Friday, November 29, 2019

I was at London Bridge today...

...for the lunchtime Mass here,  chatted for a bit in the Rectory office, and then  went for a sandwich.  On opening the door into the street - drama!  Helicopters overhead, clattering loudly....police sirens wailing...people hurrying...some one told me to get into shelter quickly... so without delay I headed for my usual cafe...

At the Pret a Manger in the Borough High Street, information coming in, and a sudden request - "We have to lock the doors. If you want to leave - do so now, but the way towards the bridge is closed...."  Apparently  there was  police concern that the terrorists - by now everyone was talking about a terrorist attack - might be trying to make a getaway down the street. The young staff were excellent.
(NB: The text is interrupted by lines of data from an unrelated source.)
-- ==== Sys2Proof/Machine/Orders.lean ====
section
/-! DEFINITION. The commands of the Order Book (chapter 3). -/

namespace Sys2Proof.Machine

/-! ### Shared by the requests -/

/-- A request that names an order: BAD_ARGUMENT above 63, NO_SUCH_RECORD where it is not present, and otherwise the request's own rule
(section 3.5; log entry 29). -/
def State.withOrder (order : Byte) (work : Nat → Order → State → State) (s : State) : State :=
  let n := order.toNat
  if Config.orderEntries ≤ n then s.refuse .badArgument
  else
    match s.order n with
    | none => s.refuse .noSuchRecord
    | some o => work n o s

/-- An OPEN order is stored with its idle deadline restarted, which sets the order's change flag (R60, R50). -/
def State.storeRestarted (n : Nat) (o : Order) (s : State) : State :=
  (s.setOrder n { o with idleDeadline := s.freshDeadline }).setFlag (orderFlag n)

/-- A frame that ADD LINE and LOCK ORDER accept: present, READY and not release-pending (R57, R62). -/
def State.citable (n : Nat) (s : State) : Bool :=
  match s.frame n with
  | some f => decide (f.state = .ready) && !f.releasePending
  | none => false

/-- The Price Table entry of a product. -/
def State.price (p : Fin 16) (s : State) : Price := s.book.prices[p]

/-- The line arguments that ADD LINE and CHANGE LINE share, where they are in range (R57, R58). -/
structure LineArgs where
  frame    : Nat
  product  : Fin 16
  quantity : Nat
  fit      : Fit
  deriving DecidableEq, Repr

/-- Line arguments read and checked (R57, R58). -/
def toLineArgs (frame : Word16) (product quantity fit : Byte) : Option LineArgs :=
  match toFin 16 product.toNat, toFit fit with
  | some p, some f =>
    if frame.toNat < Config.frameEntries ∧ 1 ≤ quantity.toNat ∧ quantity.toNat ≤ 99 then
      some { frame := frame.toNat, product := p, quantity := quantity.toNat, fit := f }
    else none
  | _, _ => none

/-- The value due of lines: quantity times unit price, summed (R52). -/
def linesDue (l : List OrderLine) : Nat := (l.map fun x => x.quantity * x.unitPrice).sum

/-! ### Building an order (section 3.5) -/

/-- The fields of a new order (R56). -/
def newOrder (code : Nat) (station : Fin 4) (priority : Priority) (allowance : Nat) (deadline : Option Nat) : Order :=
  { receiptCode := code, station := station, priority := priority, state := .open, lines := [], nextLine := some 1,
    reprintAllowance := allowance, admission := none, valueDue := 0, valueAuthorized := 0, valueDelivered := 0, valueCaptured := 0,
    tender := none, cancelRequested := false, lastOutcome := none, finish := none, idleDeadline := deadline }

/-- OPEN ORDER (R56). -/
def State.openOrder (station priority : Byte) (s : State) : State :=
  match toFin 4 station.toNat, toPriority priority with
  | some st, some p =>
    match lowestFree s.book.orders Config.orderEntries 0 with
    | none => s.refuse .tableFull
    | some n =>
      let code := s.nextCode
      let t := { s with book := { s.book with lastCode := some code } }
      (t.setOrder n (newOrder code st p s.params.reprintAllowance s.freshDeadline)).respond .ok (byte1 n ++ byte4 code)
  | _, _ => s.refuse .badArgument

/-- OPEN_ORDER (R56). -/
def execOpenOrder (station priority : Byte) (s : State) : Host.Outcome State Fault Refusal :=
  .next (s.request (.openOrder station priority) (State.openOrder station priority))

/-- The line that ADD LINE adds (R57). -/
def newLine (number price : Nat) (a : LineArgs) : OrderLine :=
  { number := number, frame := a.frame, product := a.product, unitPrice := price, fit := a.fit, quantity := a.quantity,
    delivered := 0, failed := 0, withdrawn := 0, inFlight := 0, reprintsUsed := 0, lastFault := none, stopped := false }

/-- ADD LINE, on an order that is present (R57). -/
def State.addLine (frame : Word16) (product quantity fit : Byte) (n : Nat) (o : Order) (s : State) : State :=
  if o.state ≠ .open then s.refuse .wrongState
  else
    match toLineArgs frame product quantity fit with
    | none => s.refuse .badArgument
    | some a =>
      match o.nextLine with
      | none => s.refuse .limit
      | some k =>
        if Config.linesPerOrder ≤ o.lines.length then s.refuse .limit
        else if s.citable a.frame = false then s.refuse .frameNotReady
        else if (s.price a.product).enabled = false then s.refuse .productDisabled
        else
          let due := o.valueDue + a.quantity * (s.price a.product).price
          if Config.maxMoney < due then s.refuse .limit
          else
            let p := { o with
              lines := o.lines ++ [newLine k (s.price a.product).price a]
              nextLine := if k < 255 then some (k + 1) else none
              valueDue := due }
            ((s.storeRestarted n p).raiseReference a.frame).respond .ok (byte1 k ++ byte4 due)

/-- ADD_LINE (R57). -/
def execAddLine (order : Byte) (frame : Word16) (product quantity fit : Byte) (s : State) : Host.Outcome State Fault Refusal :=
  .next (s.request (.addLine order frame product quantity fit) (State.withOrder order (State.addLine frame product quantity fit)))

/-- The reference of a changed line moves from the old frame to the new one (R58, R15). -/
def State.moveReference (old new : Nat) (s : State) : State :=
  if old = new then s else (s.raiseReference new).lowerReference old

/-- CHANGE LINE, on an order that is present (R58). -/
def State.changeLine (line : Byte) (frame : Word16) (product quantity fit : Byte) (n : Nat) (o : Order) (s : State) : State :=
  if o.state ≠ .open then s.refuse .wrongState
  else if line = 0 then s.refuse .badArgument
  else
    match toLineArgs frame product quantity fit with
    | none => s.refuse .badArgument
    | some a =>
      match o.line line.toNat with
      | none => s.refuse .noSuchRecord
      | some l =>
        if a.frame ≠ l.frame ∧ s.citable a.frame = false then s.refuse .frameNotReady
        else if a.product ≠ l.product ∧ (s.price a.product).enabled = false then s.refuse .productDisabled
        else
          let price := if a.product = l.product then l.unitPrice else (s.price a.product).price
          let p := o.setLine
            { l with frame := a.frame, product := a.product, quantity := a.quantity, fit := a.fit, unitPrice := price }
          let due := linesDue p.lines
          if Config.maxMoney < due then s.refuse .limit
          else ((s.storeRestarted n { p with valueDue := due }).moveReference l.frame a.frame).respond .ok (byte4 due)

/-- CHANGE_LINE (R58). -/
def execChangeLine (order line : Byte) (frame : Word16) (product quantity fit : Byte) (s : State) :
    Host.Outcome State Fault Refusal :=
  .next (s.request (.changeLine order line frame product quantity fit)
    (State.withOrder order (State.changeLine line frame product quantity fit))).grantAll

/-- REMOVE LINE, on an order that is present (R59). -/
def State.removeLine (line : Byte) (n : Nat) (o : Order) (s : State) : State :=
  if o.state ≠ .open then s.refuse .wrongState
  else if line = 0 then s.refuse .badArgument
  else
    match o.line line.toNat with
    | none => s.refuse .noSuchRecord
    | some l =>
      let due := o.valueDue - l.quantity * l.unitPrice
      let p := { o with lines := o.lines.filter fun m => m.number ≠ l.number, valueDue := due }
      ((s.storeRestarted n p).lowerReference l.frame).respond .ok (byte4 due)

/-- REMOVE_LINE (R59). -/
def execRemoveLine (order line : Byte) (s : State) : Host.Outcome State Fault Refusal :=
  .next (s.request (.removeLine order line) (State.withOrder order (State.removeLine line))).grantAll

/-- SET PRIORITY, on an order that is present (R61). -/
def State.setPriority (priority : Byte) (n : Nat) (o : Order) (s : State) : State :=
  match toPriority priority with
  | none => s.refuse .badArgument
  | some p =>
    match o.state with
    | .open => (s.storeRestarted n { o with priority := p }).respond .ok []
    | .locked | .printing => (s.setOrder n { o with priority := p }).respond .ok []
    | .settling | .closed | .abandoned => s.refuse .wrongState

/-- SET_PRIORITY (R61). -/
def execSetPriority (order priority : Byte) (s : State) : Host.Outcome State Fault Refusal :=
  .next (s.request (.setPriority order priority) (State.withOrder order (State.setPriority priority)))

/-- IDLE_DEADLINE_EXPIRY (R60). -/
def execIdleDeadlineExpiry (order : Fin 64) (s : State) : Host.Outcome State Fault Refusal :=
  .next (match s.order order.val with
    | some o =>
      s.whenever (s.running && decide (o.state = .open) && o.idleDeadline.isSome) fun t =>
        t.setOrder order.val { o with state := .abandoned, finish := some .expired, idleDeadline := none }
    | none => s)

/-! ### Locking and cancelling (section 3.6) -/

/-- An order that passes the checks of LOCK ORDER is locked: a free order enters PRINTING, and for any other a sale is created (R62). -/
def State.lockChecked (n : Nat) (o : Order) (s : State) : State :=
  let p := { o with idleDeadline := none, lastOutcome := none }
  if o.valueDue = 0 then
    ((s.setOrder n p).enterPrinting n).dispatch.respond .ok (byte1 OrderState.printing.code ++ byteOpt byte1 none)
  else
    match s.freeTenderNumber with
    | none => s.refuse .tableFull
    | some t =>
      ((s.setOrder n { p with state := .locked, tender := some t }).createSale t n o.station o.receiptCode o.valueDue).respond .ok
        (byte1 OrderState.locked.code ++ byteOpt byte1 (some t))

/-- LOCK ORDER, on an order that is present (R62). -/
def State.lockOrder (n : Nat) (o : Order) (s : State) : State :=
  if o.state ≠ .open then s.refuse .wrongState
  else if o.lines = [] then s.refuse .wrongState
  else if (o.lines.any fun l => !s.citable l.frame) then s.refuse .frameNotReady
  else if (o.lines.any fun l => !(s.price l.product).enabled) then s.refuse .productDisabled
  else if (s.line o.station).state ≠ .up then s.refuse .lineDown
  else s.lockChecked n o

/-- LOCK_ORDER (R62). -/
def execLockOrder (order : Byte) (s : State) : Host.Outcome State Fault Refusal :=
  .next (s.request (.lockOrder order) (State.withOrder order State.lockOrder)).grantAll

/-- The waiting copies of a line are withdrawn (R65). -/
def OrderLine.withdraw (l : OrderLine) : OrderLine := { l with withdrawn := l.withdrawn + l.waiting }

/-- CANCEL ORDER, on an order that is present (R65). -/
def State.cancelOrder (n : Nat) (o : Order) (s : State) : State :=
  match o.state with
  | .open => (s.setOrder n { o with state := .abandoned, finish := some .cancelled, idleDeadline := none }).respond .ok []
  | .locked =>
    if o.cancelRequested then s.respond .ok []
    else
      let s1 := s.setOrder n { o with cancelRequested := true }
      (match o.tender with
        | some t => s1.withdrawTender t
        | none => s1).respond .ok []
  | .printing =>
    (((s.setOrder n { o with cancelRequested := true, lines := o.lines.map OrderLine.withdraw }).removePairs n).settle n).respond
      .ok []
  | .settling | .closed | .abandoned => s.refuse .wrongState

/-- CANCEL_ORDER (R65). -/
def execCancelOrder (order : Byte) (s : State) : Host.Outcome State Fault Refusal :=
  .next (s.request (.cancelOrder order) (State.withOrder order State.cancelOrder))

/-! ### Reading, finding and retiring (R54, R72, R73) -/

/-- The fields of a line as READ ORDER sends them (section 3.1). -/
def OrderLine.bytes (l : OrderLine) : List Byte :=
  byte1 l.number ++ byte2 l.frame ++ byte1 l.product.val ++ byte2 l.unitPrice ++ byte1 l.fit.code ++ byte1 l.quantity ++
    byte1 l.delivered ++ byte1 l.failed ++ byte1 l.withdrawn ++ byte1 l.inFlight ++ byte1 l.reprintsUsed ++
    byteOpt (fun (c : SheetCause) => byte1 c.code) l.lastFault ++ byteFlag l.stopped

/-- The payload of READ ORDER (R73). -/
def Order.bytes (n : Nat) (o : Order) : List Byte :=
  byte1 n ++ byte4 o.receiptCode ++ byte1 o.station.val ++ byte1 o.priority.code ++ byte1 o.state.code ++ byteOpt byte1 o.nextLine ++
    byte1 o.reprintAllowance ++ byteOpt byte4 o.admission ++ byte4 o.valueDue ++ byte4 o.valueAuthorized ++
    byte4 o.valueDelivered ++ byte4 o.valueCaptured ++ byteOpt byte1 o.tender ++ byteFlag o.cancelRequested ++
    byteOpt (fun (c : TenderOutcome) => byte1 c.code) o.lastOutcome ++ byteOpt (fun (c : Finish) => byte1 c.code) o.finish ++
    byteOpt (fun ms => byte2 (toSeconds ms)) o.idleDeadline ++ byte1 o.lines.length ++ o.lines.flatMap OrderLine.bytes

/-- READ_ORDER (R73). -/
def execReadOrder (order : Byte) (s : State) : Host.Outcome State Fault Refusal :=
  .next (s.request (.readOrder order) (State.withOrder order fun n o t => t.respond .ok (o.bytes n)))

/-- FIND ORDER (R54). -/
def State.findOrder (code : Word32) (s : State) : State :=
  if Config.maxMoney < code.toNat then s.refuse .badArgument
  else
    match s.book.orders.find? fun e => e.2.receiptCode == code.toNat with
    | none => s.refuse .noSuchRecord
    | some e => s.respond .ok (byte1 e.1 ++ byte1 e.2.station.val ++ byte1 e.2.state.code)

/-- FIND_ORDER (R54). -/
def execFindOrder (code : Word32) (s : State) : Host.Outcome State Fault Refusal :=
  .next (s.request (.findOrder code) (State.findOrder code))

/-- RETIRE ORDER, on an order that is present (R72). -/
def State.retireOrder (n : Nat) (o : Order) (s : State) : State :=
  match o.state with
  | .closed | .abandoned =>
    let s1 := s.forEach o.lines fun l t => t.lowerReference l.frame
    let s2 := match o.tender with
      | some t => s1.freeTender t
      | none => s1
    ({ s2 with book := { s2.book with orders := erase n s2.book.orders } }.setFlag (orderFlag n)).respond .ok []
  | .open | .locked | .printing | .settling => s.refuse .wrongState

/-- RETIRE_ORDER (R72). -/
def execRetireOrder (order : Byte) (s : State) : Host.Outcome State Fault Refusal :=
  .next (s.request (.retireOrder order) (State.withOrder order State.retireOrder)).grantAll

/-! ### The Price Table (R55) -/

/-- SET PRICE (R55); a changed media kind or enabled lets the arbiters run (R141). -/
def State.setPrice (product enabled media : Byte) (price : Word16) (s : State) : State :=
  match toFin 16 product.toNat, toFlag enabled with
  | some p, some on =>
    if 1 ≤ media.toNat ∧ media.toNat ≤ 7 then
      { s with book := { s.book with
          prices := s.book.prices.set p { enabled := on, media := media.toNat, price := price.toNat } } }.dispatch.respond .ok []
    else s.refuse .badArgument
  | _, _ => s.refuse .badArgument

/-- SET_PRICE (R55). -/
def execSetPrice (product enabled media : Byte) (price : Word16) (s : State) : Host.Outcome State Fault Refusal :=
  .next (s.request (.setPrice product enabled media price) (State.setPrice product enabled media price)).grantAll

/-- An entry as READ PRICES sends it (R55). -/
def Price.bytes (p : Price) : List Byte := byteFlag p.enabled ++ byte1 p.media ++ byte2 p.price

/-- READ_PRICES (R55). -/
def execReadPrices (s : State) : Host.Outcome State Fault Refusal :=
  .next (s.request .readPrices fun t => t.respond .ok (t.book.prices.toList.flatMap Price.bytes))

end Sys2Proof.Machine
end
They served us all free tea and coffee - wouldn't take any money for my lunch either - and while obviously excited by what was happening in the street outside, remained calm and organised.  Of course, like lots of other people I took to my laptop to find out what was going on. "Oh, it probably isn't a terrorist attack" I said "it's just another of these ghastly fights...gangs..."  But no: it turns out it was indeed terrorists, and as the drama unfolded I was drinking tea and finishing emails ... while the young staff went from table to table asking if we were all right.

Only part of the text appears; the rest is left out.